Data Scientist (Remote)



Main Tasks & Requirements:

  • Design of an R package and a Python module to simplify the reuse of the harmonised data packages and their metadata, starting from case study materials provided as input and considering possible additional use cases;
  • Preparation of a plan to manage an agile project for the development and maintenance of the R package and the Python module – inside the client’s open source repository – to uptake feedback received from the users’ community of the R package and the Python module, until they will be mature;
  • Development of the R package and the Python module, including the versioning of the code inside the client’s repository, and creation of tutorial with practical examples for the self-training of the users of those software components;
  • Reporting frequently on the progress in the design, development and tutorial of the R package and the Python module, by adhering to the SCRUM and the PM2 Agile methodologies as for the management of iterations and tasks;
  • Assistance with refining the [meta]data harmonisation and packaging standards, also to introduce possible improvements in relation to the data principles and their implementation;
  • Interaction with the technical coordinator, the scientific coordinator, the scientists using data, the data harmonisation and integration expert also by writing technical reports to be revised in cooperation within the project team and possible other external stakeholders.

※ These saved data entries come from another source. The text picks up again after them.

-- ==== Sys2Proof/Machine/Checks.lean ====
section
/-!
DEFINITION. The check values of the part: the CRC-32, CRC-16 and CRC-8 an engine, a link unit or a host check unit
computes (R209, R317, R415), byte by byte.
-/
namespace Sys2Proof.Machine

/-- One bit of a reflected 32-bit check (0xEDB8_8320 form). -/
def crc32Bit (c : BitVec 32) : BitVec 32 := if c.getLsbD 0 then (c >>> 1) ^^^ 0xEDB88320#32 else c >>> 1

/-- One byte, least significant bit first (R209). -/
def crc32Byte (c : BitVec 32) (b : Byte) : BitVec 32 :=
  (List.range 8).foldl (fun c _ => crc32Bit c) (c ^^^ b.setWidth 32)

/-- The running value over bytes, with no preset and no final XOR (R317). -/
def crc32Run (c : BitVec 32) (bs : List Byte) : BitVec 32 := bs.foldl crc32Byte c

/-- CRC-32 of R209 with seed F. -/
def crc32 (seed : BitVec 32) (bs : List Byte) : BitVec 32 := crc32Run (0xFFFFFFFF#32 ^^^ seed) bs ^^^ 0xFFFFFFFF#32

/-- CRC-16, polynomial 0x1021, most significant bit first (R317). -/
def crc16Byte (c : BitVec 16) (b : Byte) : BitVec 16 :=
  (List.range 8).foldl (fun c _ => if c.getMsbD 0 then (c <<< 1) ^^^ 0x1021#16 else c <<< 1) (c ^^^ (b.setWidth 16 <<< 8))

def crc16Run (c : BitVec 16) (bs : List Byte) : BitVec 16 := bs.foldl crc16Byte c

/-- CRC-8, polynomial 0x2F, most significant bit first (R317). -/
def crc8Byte (c : BitVec 8) (b : Byte) : BitVec 8 :=
  (List.range 8).foldl (fun c _ => if c.getMsbD 0 then (c <<< 1) ^^^ 0x2F#8 else c <<< 1) (c ^^^ b)

def crc8Run (c : BitVec 8) (bs : List Byte) : BitVec 8 := bs.foldl crc8Byte c

end Sys2Proof.Machine
end

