-- ==== Sys2Proof/Machine/RegMap.lean ====
section
/-!
DEFINITION. The host register map: the address of every register, the place and access code of every field, and the
value each register holds at reset, as the register tables of spec/01 to spec/20 give them. `Reg` holds the
addresses, `Fld` the fields. A register that stands several times takes its index as an argument.
-/
namespace Sys2Proof.Machine

/-- A bit field of a host register: its word address and its bits `hi` down to `lo`. -/
structure BitField where
  addr : Nat
  hi : Nat
  lo : Nat
  deriving DecidableEq, Repr

/-- The access codes of spec/00_scope.md ("Registers"); EXP adds nothing to its base code (R9). -/
inductive Access where
  | ro | rw | wo | w1c | rl | snap
  deriving DecidableEq, Repr

/-- One row of the register map: a field of the registers `base + i * stride` for `i < count`. -/
structure MapRow where
  base : Nat
  count : Nat
  stride : Nat
  hi : Nat
  lo : Nat
  acc : Access
  /-- The least and greatest value a write may give the field; a write of another leaves it unchanged. -/
  least : Nat := 0
  most : Nat := 65535
  deriving DecidableEq, Repr

namespace Reg
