-- ==== Sys2Proof/Machine/State.lean ====
section
/-!
DEFINITION. The state of the part as plain data: the host registers, and beside them everything the spec gives the
part that is no host register, subsystem by subsystem. A default value is the value after reset. Registers whose text
says they show such state (a view) are read through `State.live` in Machine/Views.lean.
-/
namespace Sys2Proof.Machine

/-- A sparse map in canonical form: keys strictly rising, and no entry equal to what an unlisted key reads as. -/
abbrev Sparse (α : Type) := List (Nat × α)

/-- The timers the spec names, each started, restarted and stopped by the rules that name it. The time a timer was
started is kept, so that a restart is a change of state; when it runs out is said by the command of that name
(log entry 5). -/
inductive Timer where
  | sweepPeriod | sweepLapse | wdPeriod | treeSecond
  | orphan | heartbeat | halfInbound
  | watchdog (e : Engine) | dbgKey
  | flushAge (tier : Nat) | calSched | calRetry
  | stUnlock | stLockout | stBackground
  | alyPoll | alyRescan | seqDelay
  | shutdownLimit | balPlan | bootStep
  deriving DecidableEq, Repr

/-- One thing the node drives on a port: the port and the bytes of the frame before coding (none: a run of IDLE
characters). The newest stands last (log entry 6). -/
structure Sent where
  port : Nat
  bytes : List Byte
  /-- The copy ends in ABORT instead of EOF (R204). -/
  cut : Bool := false
  deriving DecidableEq, Repr

/-- The acquisition settings that R41 applies together. -/
structure AcqSet where
  ctl : Half := 0x022C
  instPh : Half := 0
  instWin : Half := 0x0302
  guard : Half := 0x0028
  auxEn : Half := 0x003F
  refTrim : Half := 0
  deriving DecidableEq, Repr

/-- How an on-request conversion stands (R59). -/
inductive ReqPhase where
  | idle | powering | measuring
  deriving DecidableEq, Repr

/-- One endpoint of the main path between latches. -/
structure Chan where
  /-- The last value, a 24-bit code (R33), and whether it is clamped (OVERRANGE). -/
  value : Int := 0
  clamped : Bool := false
  /-- A block, output or scan value was completed since the last latch (R52). -/
  fresh : Bool := false
  /-- A first settled value exists (R52). -/
  ever : Bool := false
  /-- The idle tick the last value was completed in (R131). -/
  takenAt : Nat := 0
  /-- The sum of windows since the restart and their number (R44). -/
  sum : Int := 0
  windows : Nat := 0
  /-- The tick and the timebase value the settling time counts from, 200 µs later at a power-up; and a latch has come since
  it elapsed (R42, R515). -/
  since : Nat := 0
  sinceTb : Nat := 0
  settled : Bool := false
  /-- A value for the conversion on request in progress was completed (R59). -/
  forReq : Bool := false
  deriving DecidableEq, Repr

/-- One endpoint of the secondary path (R54). -/
structure SecChan where
  value : Int := 0
  clamped : Bool := false
  /-- A value was completed since the last latch of the main set (R55) and since the last publication (R52). -/
  sinceLatch : Bool := false
  sincePub : Bool := false
  ever : Bool := false
  /-- Consecutive comparisons out of threshold (R55). -/
  bad : Nat := 0
  /-- Converted by the running on-request secondary conversion (R59). -/
  onReq : Bool := false
  /-- A value was completed since the running on-request main conversion began, or since the test of the main path did
  (R60). -/
  forReq : Bool := false
  deriving DecidableEq, Repr

/-- The settings that place the quiet windows (R45, R179). -/
structure QuietSet where
  on : Bool := false
  wcode : Nat := 2
  guard : Nat := 40
  instPh : Nat := 0
  deriving DecidableEq, Repr

/-- The modulator clock (R37): ticks since its last edge, the length of the present period, ticks still to be inserted
(positive) or dropped (negative), and the periods since the last one was, up to 64. -/
structure ModClock where
  pos : Nat := 0
  len : Nat := 32
  left : Int := 0
  since : Nat := 64
  deriving DecidableEq, Repr

/-- The acquisition front end (spec/02). -/
structure Acq where
  /-- The settings in force (R41). -/
  eff : AcqSet := {}
  /-- EFF_MODE in force: 1 instants, 2 filter, 0 before the first resolution (R39). -/
  mode : Nat := 0
  /-- The HUBS flag of the last SWEEP_START (R39). -/
  hubs : Bool := false
  /-- The window code in force after R46, and whether the settings are clipped or forced by SAFE (R40, R46). -/
  wcode : Nat := 2
  clipped : Bool := false
  safeForced : Bool := false
  /-- The main path is powered; and it was powered for scheduled sweeps (R515). -/
  powered : Bool := false
  sched : Bool := false
  /-- The quiet windows' settings, those before the last change, and the tick from which on a window that opens follows
  the change (R179). -/
  qw : QuietSet := {}
  qwOld : QuietSet := {}
  qwFrom : Nat := 0
  /-- The modulator clock (R37). -/
  modClk : ModClock := {}
  /-- The endpoints of the main path and of the secondary path (R42, R54). -/
  chans : Sparse Chan := []
  /-- The timebase value of the last window or output (R53). -/
  lastTb : Nat := 0
  /-- AUX scan: the input being converted and the outputs it has given (R50). -/
  auxInput : Nat := 0
  auxOuts : Nat := 0
  sec : Sparse SecChan := []
  /-- The rotations' slots, 0 to 16 and 0 to 15 (R54). -/
  slotA : Nat := 0
  slotB : Nat := 0
  /-- Scaling against the bandgap, the scaling from the next boundary on, and what the reference slots gave (R56). -/
  refFallback : Bool := false
  refWant : Bool := false
  refBad : Nat := 0
  refGood : Nat := 0
  /-- On-request conversions of the main path and of the secondary path (R59). -/
  req : ReqPhase := .idle
  reqSec : Bool := false
  reqSecA : Nat := 0
  reqSecB : Nat := 0
  /-- An engine's mreq waits for this conversion (R312). -/
  reqByNode : Bool := false
  /-- The next publication shows REREAD for a path that captured this sequence before: the last sequences captured, of
  the main set and of the secondary set, one each for the QSPI port, REMOTE and the DBG port (R65). -/
  capMainQspi : Option Nat := none
  capMainRemote : Option Nat := none
  capMainDbg : Option Nat := none
  capSecQspi : Option Nat := none
  capSecRemote : Option Nat := none
  capSecDbg : Option Nat := none
  /-- Endpoints whose main path is under self-test (R60), and groups under calibration (R62). -/
  test : List Nat := []
  /-- Endpoints whose test is over and whose main path has given no settled value since (R411). -/
  after : List Nat := []
  calGroups : List Nat := []
  /-- Groups whose calibration slot ended since the last latch (R390). -/
  calTail : List Nat := []
  /-- When a group's last slot ended: windows whose aperture reaches back into it are discarded (R390). -/
  calEnds : List (Nat × Nat) := []
  /-- Endpoints of a converter that failed self-test report FAULT in the secondary set (R412). -/
  sarAFail : Bool := false
  sarBFail : Bool := false
  /-- SAR A or B under self-test (R61). -/
  sarATest : Bool := false
  sarBTest : Bool := false
  deriving DecidableEq, Repr

/-- The steps of one pin test (R74). -/
inductive PullPhase where
  | idle | baseline | pulling | reading | recovery
  deriving DecidableEq, Repr

/-- The wire diagnostics (spec/03). -/
structure WireDiag where
  /-- B*k* by endpoint, and whether the baselines have been taken (R71). -/
  base : Sparse Int := []
  baseTaken : Bool := false
  /-- The first latch with every active cell OK has come (R71). -/
  firstTaken : Bool := false
  /-- Consecutive latches beyond and within the sum thresholds (R69, R70). -/
  sumBad : Nat := 0
  sumGood : Nat := 0
  secBad : Nat := 0
  secGood : Nat := 0
  /-- Consecutive latches at which a pin met the pair condition (R72). -/
  pair : Sparse Nat := []
  /-- Consecutive latches with an unused channel outside and inside its band (R81). -/
  unusedBad : Nat := 0
  unusedGood : Nat := 0
  /-- Pins waiting for their test, each with whether it belongs to a scan (R78). -/
  queue : List (Nat × Bool) := []
  /-- Pins requested while their group was in its calibration slot: they wait until the run ends (R77). -/
  calHeld : List Nat := []
  /-- A scan is under way or waiting (R78), and the step of the pin test in progress (R74). -/
  scan : Bool := false
  phase : PullPhase := .idle
  /-- The pin under test and whether its test belongs to a scan (R74, R78). -/
  pin : Nat := 0
  pinInScan : Bool := false
  /-- Baseline readings of the lower and of the upper affected cell, in µV (R74). -/
  b1 : Int := 0
  b2 : Int := 0
  /-- Cells reported HELD at the value before step 2 (R76); `true`: the span is over, the next latch ends it. -/
  hold : List (Nat × Int × Bool) := []
  /-- CLEAR came while a test ran (R78). -/
  abort : Bool := false
  deriving DecidableEq, Repr

/-- A working impedance plan: the registers PREPARE copies (R103). -/
structure ImpPlan where
  ctl : Half
  plan : Half
  /-- FSTART in mHz. -/
  fstart : Nat
  tmin : Nat
  /-- Bit per cell endpoint. -/
  mask : Nat
  start : Nat
  round : Nat
  deriving DecidableEq, Repr

/-- The correlator of one excited cell during a point (R93 to R95). -/
structure Corr where
  cell : Nat
  v0 : Int := 0
  vi : Int := 0
  vq : Int := 0
  ii : Int := 0
  iq : Int := 0
  /-- Cell-side and block-side charge, in nC, of the periods that ended in the present slot, and the net current of the slot
  before it, in 0.1 mA (R94). -/
  cellQ : Int := 0
  blockQ : Int := 0
  before : Int := 0
  /-- Charge into the cell, in nC, that the pulses planned in one excitation cycle moved, and that cycle's number (R89). -/
  net : Int := 0
  cycle : Nat := 0
  /-- Slots accumulated. -/
  slots : Nat := 0
  clip : Bool := false
  /-- The record status that stopped the cell, or kept it from being excited; 0 while it is excited (R110). -/
  stop : Nat := 0
  deriving DecidableEq, Repr

/-- Impedance spectroscopy (spec/04). -/
structure Imp where
  /-- The working plan (R103). -/
  plan : Option ImpPlan := none
  /-- Round 0 has begun (R104). -/
  begun : Bool := false
  /-- The round that starts next, and whether one is in progress (R101). -/
  next : Nat := 0
  inRound : Bool := false
  /-- The point in progress, whether one is, and whether its settle cycles are over (R93). -/
  point : Nat := 0
  inPoint : Bool := false
  integrating : Bool := false
  /-- The frequency word of the point, and what its oscillator has gone through since the point's start: the low 32 bits
  are the phase accumulator, the rest counts whole cycles (R88). -/
  fw : Nat := 0
  phase : Nat := 0
  /-- Ticks of the PWM periods that ended in the present slot (R94). -/
  slotTicks : Nat := 0
  /-- The timebase was free-running during the point (R111). -/
  freerun : Bool := false
  /-- The correlators of the cells of the point (R93). -/
  corr : List Corr := []
  /-- The node leaves SPECTRUM at the next sweep boundary (R105, R106). -/
  leaving : Bool := false
  /-- It does so with its plan DONE, so that a new plan can be prepared (R105). -/
  ended : Bool := false
  /-- PLAN_SEQ that records not written since bear (R104). -/
  recSeq : Nat := 0
  /-- The 16-byte records, at 32 × cell + point (R112). -/
  records : Sparse (List Byte) := []
  deriving DecidableEq, Repr

/-- A balance plan: directions and setpoints, budgets, and the time limit (R137). -/
structure Plan where
  sp : List Half
  bud : List Half
  limit : Half
  deriving DecidableEq, Repr

/-- A pulse of a transfer channel, placed at the start of its PWM period (R122, R124). -/
structure BalPulse where
  /-- Its two edges, as ticks of `now`. -/
  rise : Nat
  fall : Nat
  /-- Block-to-cell: given by the group's block-side generator (R118). -/
  b2c : Bool
  /-- What it is to move into the cell, in mA times ticks, and the excitation cycle it was planned in (R89). -/
  want : Int := 0
  cycle : Nat := 0
  /-- A trip ended it before its falling edge (R119). -/
  cut : Bool := false
  deriving DecidableEq, Repr

/-- One transfer channel as it runs. -/
structure BalChan where
  /-- Cell-side charge in nC since the plan's activation, and since the last latch (R126). -/
  q : Int := 0
  moved : Int := 0
  /-- Budget reached (R139). -/
  reached : Bool := false
  /-- In the slot set, and for how many periods (R123). -/
  joined : Bool := false
  soft : Nat := 0
  /-- Where its pulse starts in the period, in 1/16 tick (R122, R123, R175). -/
  offset : Nat := 0
  /-- On-time of the pulse planned last, in 1/16 tick, and the size of the charge metered last, in nC (R125). -/
  on : Nat := 0
  lastQ : Nat := 0
  /-- Charge the regulator still owes its target, in mA times ticks (R125, R129). -/
  debt : Int := 0
  /-- Remainders of the two edges of its cell-side generator (R175). -/
  riseRem : Nat := 0
  fallRem : Nat := 0
  /-- Forbidden under R130 and R132 until the release values are met. -/
  tempOff : Bool := false
  hiOff : Bool := false
  loOff : Bool := false
  /-- What the last evaluation of R130 to R134 found: a state code of R136, 0 for nothing. -/
  block : Nat := 0
  /-- A trip in its group, and an omitted pulse, since the last latch (R127, R129). -/
  tripped : Bool := false
  omitted : Bool := false
  /-- Its pulses that are still to be metered, oldest first (R126). -/
  pulses : List BalPulse := []
  deriving DecidableEq, Repr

Experience and Technical Requirements:

  • Excellent knowledge of R [Studio] and Python, including packages to manipulate different [meta]data formats (CSV, JSON, JSON-LD, RDF, XML, SQLite, etc.);
  • Ability to design data models and to use R and Python transforming them efficiently and fast, to support data analysis and visualisation (e.g. with R Markdown and ggplot or Shiny, Pandas, etc.);
  • Ability to design and to develop R software packages and Python software modules, by applying high quality standards and ensuring the code versioning (Git);
  • Sound knowledge of reference R packages and Python modules to retrieve and manipulate data, preferably developed by communities implementing authoritative data packaging and publication standards;
  • Ability to cope with evolving FAIR data modelling and formatting standards;
  • Very good communication skills with technical and non-technical audiences;
  • Analysis and problem-solving skills;
  • Capability to write clear and structured technical documents;
  • Ability to participate in technical meetings;
  • Ability to give business and technical presentations;
  • Master’s degree (preferable) and a minimum of 5 years of experience in data science with R and Python;
  • Certifications in PM2 Agile or SCRUM are a plus;
  • Good English level (minimum B2).